Caturidae has always been found either within or sister to Amiiforms with they family being placed near various groups such as Ophiopsidae. It is currently thought to be the sister-group to Amiidae. This being due to the shared trait of a double jaw articulation which involves the articular, symplectic, and quadrate bones. Along with this, both families incorporate the dermosphenotic bone into their skull roofs. Even with these similarities, the lack of features in the caudal region of the vertebral column place caturids outside Amiidae itself. Outside of the modern family, Caturidae has also been more recently suggested to be closely related to Liodesmidae. These two families, along with a few other genera currently make up the Caturoidea. Below is a cladogram from Lambers (1995) showing the relation between Caturidae and other Halecomorphs.

== Evolutionary history ==
The oldest described caturid specimen is dated to the lower Upper Triassic and is located in the Río Negro province, Argentina. This specimen has not been assigned to a genus though the differences in its teeth suggests that it can not be assigned to any of the genera currently known. Though it have been said to be found in the freshwater deposits of the Vera Formation, revisions relating to the discovery of the specimen may suggest that it was not found within the Los Menucos group. Another Triassic genus, Eugnathus, has been found in the Norian of Austria and is very similar anatomically to Caturus. Most taxa within the family, such as Caturus and Strobilodus, lived during the Jurassic period with most named species being from the Late Jurassic. During this time, caturids and other caturiods were located within the western Tethys sea only to spread westward through the Paleo-Pacific along the Hispanic Corridor.
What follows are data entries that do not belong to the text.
-- ==== Sys2Proof/Laws/Keeps.lean ====
section
/-! SUPPORT. What every operation and meaning keeps: the queue as it stands, and the canonical form of the command window and
the clamp slots. One lemma per operation, to be chained from the last call to the first. -/

namespace Sys2Proof.Machine

/-- t has the queue of s, and its stores are canonical if those of s are. -/
def State.Keeps (s t : State) : Prop := t.pending = s.pending ∧ (s.storesWf → t.storesWf)

theorem State.Keeps.refl (s : State) : s.Keeps s := ⟨rfl, id⟩
theorem State.Keeps.trans {r s t : State} (h : r.Keeps s) (k : s.Keeps t) : r.Keeps t := ⟨k.1.trans h.1, fun w => k.2 (h.2 w)⟩

/-- A state with the same queue, window and clamp slots. -/
theorem State.Keeps.same {r s t : State} (h : r.Keeps s) (hp : t.pending = s.pending) (hw : t.dev.srv.window = s.dev.srv.window)
    (hc : t.dev.fab.clamps = s.dev.fab.clamps) : r.Keeps t :=
  h.trans ⟨hp, fun w => ⟨by rw [State.windowWf, hw]; exact w.1, by rw [hc]; exact w.2⟩⟩

theorem State.Keeps.ite {c : Prop} [Decidable c] {r s t : State} (hs : r.Keeps s) (ht : r.Keeps t) : r.Keeps (if c then s else t) := by
  split <;> assumption

theorem State.Keeps.each {α : Type} {r s : State} {f : State → α → State} {l : List α}
    (hf : ∀ t a, r.Keeps t → r.Keeps (f t a)) (hs : r.Keeps s) : r.Keeps (s.each l f) := by
  unfold State.each
  induction l generalizing s with
  | nil => exact hs
  | cons a l ih => exact ih (hf _ _ hs)

theorem State.Keeps.foldl {α : Type} {r s : State} {f : State → α → State} {l : List α}
    (hf : ∀ t a, r.Keeps t → r.Keeps (f t a)) (hs : r.Keeps s) : r.Keeps (l.foldl f s) := State.Keeps.each hf hs

/-- The state in a pair that an operation answers. -/
theorem State.Keeps.snd {α : Type} {r t : State} {a : α} {p : α × State} (e : p = (a, t)) (h : r.Keeps p.2) : r.Keeps t := by
  rw [e] at h; exact h

theorem State.Keeps.upd {r s : State} {f : Dev → Dev} (hw : (f s.dev).srv.window = s.dev.srv.window)
    (hc : (f s.dev).fab.clamps = s.dev.fab.clamps) (h : r.Keeps s) : r.Keeps (s.upd f) := h.same rfl hw hc
/-- A state with the same queue, an empty window and no clamp slot written. -/
theorem State.Keeps.empty {r s t : State} (h : r.Keeps s) (hp : t.pending = s.pending) (hw : t.dev.srv.window = [])
    (hc : t.dev.fab.clamps = []) : r.Keeps t :=
  h.trans ⟨hp, fun _ => ⟨by rw [State.windowWf, hw]; rfl, by rw [hc]; rfl⟩⟩

theorem State.Keeps.iteSnd {α : Type} {c : Prop} [Decidable c] {r : State} {p q : α × State} (hp : r.Keeps p.2) (hq : r.Keeps q.2) :
    r.Keeps (if c then p else q).2 := by
  split <;> assumption

/-- A meaning that answers a next state. -/
theorem State.Keeps.next {s t u : State} (h : (.next u : Host.Outcome State Fault Refusal) = .next t) (k : s.Keeps u) : s.Keeps t := by
  injection h with h; exact h ▸ k

theorem State.updRole_keeps {r s : State} {f : Role → Role} (h : r.Keeps s) : r.Keeps (s.updRole f) := h.same rfl rfl rfl

theorem State.updTime_keeps {r s : State} {f : Time → Time} (h : r.Keeps s) : r.Keeps (s.updTime f) := h.same rfl rfl rfl

theorem State.updFab_keeps {r s : State} {f : Fab → Fab} (hf : ∀ b, (f b).clamps = b.clamps) (h : r.Keeps s) : r.Keeps (s.updFab f) :=
  h.same rfl rfl (hf _)

theorem State.updDle_keeps {r s : State} {f : Dle → Dle} (h : r.Keeps s) : r.Keeps (s.updDle f) := h.same rfl rfl rfl

theorem State.updWs_keeps {r s : State} {f : Ws → Ws} (h : r.Keeps s) : r.Keeps (s.updWs f) := h.same rfl rfl rfl

theorem State.updLnk_keeps {r s : State} {f : Lnk → Lnk} (h : r.Keeps s) : r.Keeps (s.updLnk f) := h.same rfl rfl rfl

theorem State.updPcie_keeps {r s : State} {f : Pcie → Pcie} (h : r.Keeps s) : r.Keeps (s.updPcie f) := h.same rfl rfl rfl

theorem State.updSrv_keeps {r s : State} {f : Srv → Srv} (hf : ∀ v, (f v).window = v.window) (h : r.Keeps s) : r.Keeps (s.updSrv f) :=
  h.same rfl (hf _) rfl

theorem State.updChk_keeps {r s : State} {f : Chk → Chk} (h : r.Keeps s) : r.Keeps (s.updChk f) := h.same rfl rfl rfl

theorem State.updSec_keeps {r s : State} {f : Sec → Sec} (h : r.Keeps s) : r.Keeps (s.updSec f) := h.same rfl rfl rfl

theorem State.updNv_keeps {r s : State} {f : Nv → Nv} (h : r.Keeps s) : r.Keeps (s.updNv f) := h.same rfl rfl rfl

theorem State.updRst_keeps {r s : State} {f : Rst → Rst} (h : r.Keeps s) : r.Keeps (s.updRst f) := h.same rfl rfl rfl

theorem State.updHk_keeps {r s : State} {f : Hk → Hk} (h : r.Keeps s) : r.Keeps (s.updHk f) := h.same rfl rfl rfl

theorem State.updCn_keeps {r s : State} {f : Cn → Cn} (h : r.Keeps s) : r.Keeps (s.updCn f) := h.same rfl rfl rfl

theorem State.updPan_keeps {p : Nat} {r s : State} {f : Pan → Pan} (h : r.Keeps s) : r.Keeps (s.updPan p f) := h.same rfl rfl rfl

theorem State.updArr_keeps {p a : Nat} {f : Arr → Arr} {r₀ s : State} (hr : r₀.Keeps s) : r₀.Keeps (State.updArr s p a f) := by
  unfold State.updArr
  repeat' (first
    | with_reducible (first | assumption | exact fun _ => rfl | intro _)
    | dsimp only
    | with_reducible (first | apply State.Keeps.ite | apply State.updPan_keeps | apply State.Keeps.each |
      apply State.Keeps.foldl | refine State.Keeps.snd (by assumption) ?_)
    | split | (with_reducible refine State.Keeps.upd rfl rfl ?_) | rfl | exact hr.same rfl rfl rfl)

theorem State.updMem_keeps {p : Nat} {r s : State} {f : MemPair → MemPair} (h : r.Keeps s) : r.Keeps (s.updMem p f) := h.same rfl rfl rfl

theorem State.updArb_keeps {p : Nat} {r s : State} {f : Arb → Arb} (h : r.Keeps s) : r.Keeps (s.updArb p f) := h.same rfl rfl rfl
The group has been suggested to have shown its greatest diversity in the Middle Jurassic after its radiation in the Early Jurassic.

The youngest more complete caturids are known from the Berriasian and Valanginian with fossils from this time being rare, suggesting a rapid decline in the diversity and range of the group. Though fragmentary, there are teeth assigned to caturids from Tunisia and Thailand which date to the Aptian-Albian, potentially extending the temporal range of the group.

== Paleoecology ==
As their body form suggests, caturids were predators of marine environments with them being some of the largest predators in lagoonal ecosystems during the Jurassic. Due to similarities in jaw morphology to modern marine fish like barracuda and gar, it has been suggested that at least some caturids were ambush predators that would have used long-distance striking. Regurgitalites that have been suggested to come from Caturus contain a variety of prey items such as cephalopods, fish, and crustaceans. There have also been more direct records of the diet of Caturus where it has been shown to have ate a number of smaller fish and belemnoid cephalopods. Material attributed to caturids have been found as gut contents, such as teeth found within a specimen of Belonostomus.

== Paleoenvironment ==
Just like a number of other early halecomorph groups, caturids were mostly found in marine environments, the freshwater environments that they have been found in were near marine seaways. Within marine environments, they lived in more nearshore and shallow-water settings including lagoons.